TASK ITEM:
Give back the entries exactly, ending with the "lays it out. -/" line.

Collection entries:

+===+

-- ==== Sys2Proof/Machine/Switch.lean ====
section
/-!
DEFINITION. Pre-emption and the gang switch (20_faults.md R406 to R414): the context record, field by field, the save of a gang, its
restore, and the end of a plane load.
-/

namespace Sys2Proof.Machine

/-! ## The core record (R412): each field's place, how it is read from a core, and how a restore writes it back -/

/-- A field of a core record. -/
structure RecField where
  off : Nat
  len : Nat
  get : Core → Nat
  put : Nat → Core → Core

/-- A list cut or filled to a length. -/
def resize {α : Type} (n : Nat) (d : α) (l : List α) : List α := l.take n ++ List.replicate (n - l.length) d

/-- A list with an element replaced. -/
def replaceAt {α : Type} (l : List α) (n : Nat) (v : α) : List α := l.mapIdx fun i x => if i = n then v else x

/-- A block-stack entry as eight bytes: start, end, count. -/
def Block.num (b : Block) : Nat := b.start.toNat + b.stop.toNat * 2 ^ 16 + b.count.toNat * 2 ^ 32
def Block.ofNum (v : Nat) : Block := ⟨BitVec.ofNat 16 v, BitVec.ofNat 16 (v / 2 ^ 16), BitVec.ofNat 32 (v / 2 ^ 32)⟩

/-- An entry of a block stack, counted from the outermost. -/
def stackGet (l : List Block) (n : Nat) : Nat := match l.reverse[n]? with | some b => b.num | none => 0
def stackPut (l : List Block) (n v : Nat) : List Block := (replaceAt l.reverse n (Block.ofNum v)).reverse

/-- A steer register as R217 lays it out. -/
def Steer.num (g : Steer) : Nat := ofBool g.c * 2 ^ 16 + ofBool g.tv * 2 ^ 15 + g.tgt.toNat
def Steer.ofNum (v : Nat) : Steer := ⟨v / 2 ^ 16 % 2 == 1, v / 2 ^ 15 % 2 == 1, BitVec.ofNat 15 v⟩

/-- The state code of R407: a stream with a slab growth that has not ended is 7, the V stream between entries of a queue move 6. -/
def Core.stateCode (k : Core) (j : Cluster) : Nat :=
  let c := k.cluster j
  match c.run with
  | .atYield => 1
  | .atSwap => 2
  | .halted => 3
  | .parked _ => 4
  | .atBar => 5
  | .atGrow _ => 7
  | _ => if c.hold.isSome then 7 else if j = .v ∧ k.regs.cursor ≠ 0 then 6 else 0

/-- The run that a state code names. A core that has not been released is idle until it is. -/
def runOfCode (old : Run) (v : Nat) : Run :=
  match v with
  | 1 => .atYield
  | 2 => .atSwap
  | 3 => .halted
  | 4 => (match old with | .parked q => .parked q | _ => .parked 0)
  | 5 => .atBar
  | 7 => (match old with | .atGrow o => .atGrow o | _ => .idle)
  | _ => .idle

/-- A field of a cluster's block. -/
def clusterField (j : Cluster) (off len : Nat) (get : ClusterState → Nat) (put : Nat → ClusterState → ClusterState) : RecField :=
  { off := 0x400 + 0x200 * j.number + off, len := len, get := fun k => get (k.cluster j), put := fun v k => k.setCluster j (put v (k.cluster j)) }

/-- A CSR in a cluster's block. -/
def csrField (j : Cluster) (off n : Nat) : RecField :=
  clusterField j off 8 (fun c => (c.reg n).toNat) fun v c => c.setReg n (BitVec.ofNat 64 v)

/-- A cluster's block (R412). The saved pc of a stream that a plain `kvgrow` holds is that of the instruction after it (R407); after a `.s`
form the stream has gone on, and its pc is that of the first instruction that has not issued (log 85). -/
def clusterFields (j : Cluster) : List RecField :=
  [{ off := 0x400 + 0x200 * j.number, len := 2,
     get := fun k => ((k.cluster j).pc + if (k.cluster j).hold.isSome then 2 else 0).toNat,
     put := fun v k => k.setCluster j { k.cluster j with pc := BitVec.ofNat 16 v - if (k.cluster j).hold.isSome then 2 else 0 } },
   { off := 0x402 + 0x200 * j.number, len := 1, get := fun k => k.stateCode j,
     put := fun v k => k.setCluster j { k.cluster j with run := runOfCode (k.cluster j).run v } },
   clusterField j 3 1 (fun c => c.stack.length) fun v c => { c with stack := (resize (min v 4) ⟨0, 0, 0⟩ c.stack.reverse).reverse },
   clusterField j 4 4 (fun c => match c.run with | .parked q => q.toNat | _ => 0)
     fun v c => { c with run := match c.run with | .parked _ => .parked (BitVec.ofNat 32 v) | r => r }] ++
  ((List.range 4).map fun n => clusterField j (8 + 8 * n) 8 (fun c => stackGet c.stack n) fun v c => { c with stack := stackPut c.stack n v }) ++
  ((List.range 12).map fun n => clusterField j (0x28 + 4 * n) 4 (fun c => (Sparse.get (fun _ => Steer.reset) c.g n).num)
    fun v c => { c with g := Sparse.set (fun _ => Steer.reset) c.g n (Steer.ofNum v) }) ++
  [clusterField j 0x58 4 (fun c => ((List.range 8).map fun n => (c.status n).toNat * 2 ^ (4 * n)).sum)
    fun v c => (List.range 8).foldl (fun c n => c.setStatus n (BitVec.ofNat 4 (v / 2 ^ (4 * n)))) c,
   csrField j 0x60 0, csrField j 0x68 1, csrField j 0x70 2, csrField j 0x78 3] ++
  ((List.range 8).map fun n => csrField j (0x80 + 8 * n) (8 + n)) ++
  ((List.range 8).map fun n => csrField j (0xC0 + 8 * n) (0x10 + n)) ++
  (if j = .a then [] else (List.range 16).map fun n => clusterField j (0x100 + 8 * n) 8 (fun c => (Sparse.get (fun _ => (0 : Word)) c.x n).toNat)
    fun v c => { c with x := Sparse.set (fun _ => 0) c.x n (BitVec.ofNat 64 v) }) ++
  [clusterField j 0x180 8 (fun c => c.streams.toNat) fun v c => { c with streams := BitVec.ofNat 64 v }]

/-- A field of the registers outside the clusters. -/
def regsField (off len : Nat) (get : CoreRegs → Nat) (put : Nat → CoreRegs → CoreRegs) : RecField :=
  { off := off, len := len, get := fun k => get k.regs, put := fun v k => { k with regs := put v k.regs } }

/-- A field of the storage of a core. -/
def storeField (off len : Nat) (get : CoreStore → Nat) (put : Nat → CoreStore → CoreStore) : RecField :=
  { off := off, len := len, get := fun k => get k.store, put := fun v k => { k with store := put v k.store } }

/-- Capability registers with their tags replaced. -/
def putTags (v : Nat) (l : Sparse Cap) : Sparse Cap :=
  (List.range 16).foldl (fun l n => Sparse.set (fun _ => Cap.empty) l n ⟨(Sparse.get (fun _ => Cap.empty) l n).bits, v / 2 ^ n % 2 == 1⟩) l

+===+

RESULT OF THE EXERCISE:
-- ==== Sys2Proof/Machine/Switch.lean ====
section
/-!
DEFINITION. Pre-emption and the gang switch (20_faults.md R406 to R414): the context record, field by field, the save of a gang, its
restore, and the end of a plane load.
-/

namespace Sys2Proof.Machine

/-! ## The core record (R412): each field's place, how it is read from a core, and how a restore writes it back -/

/-- A field of a core record. -/
structure RecField where
  off : Nat
  len : Nat
  get : Core → Nat
  put : Nat → Core → Core

/-- A list cut or filled to a length. -/
def resize {α : Type} (n : Nat) (d : α) (l : List α) : List α := l.take n ++ List.replicate (n - l.length) d

/-- A list with an element replaced. -/
def replaceAt {α : Type} (l : List α) (n : Nat) (v : α) : List α := l.mapIdx fun i x => if i = n then v else x

/-- A block-stack entry as eight bytes: start, end, count. -/
def Block.num (b : Block) : Nat := b.start.toNat + b.stop.toNat * 2 ^ 16 + b.count.toNat * 2 ^ 32
def Block.ofNum (v : Nat) : Block := ⟨BitVec.ofNat 16 v, BitVec.ofNat 16 (v / 2 ^ 16), BitVec.ofNat 32 (v / 2 ^ 32)⟩

/-- An entry of a block stack, counted from the outermost. -/
def stackGet (l : List Block) (n : Nat) : Nat := match l.reverse[n]? with | some b => b.num | none => 0
def stackPut (l : List Block) (n v : Nat) : List Block := (replaceAt l.reverse n (Block.ofNum v)).reverse

/-- A steer register as R217 lays it out. -/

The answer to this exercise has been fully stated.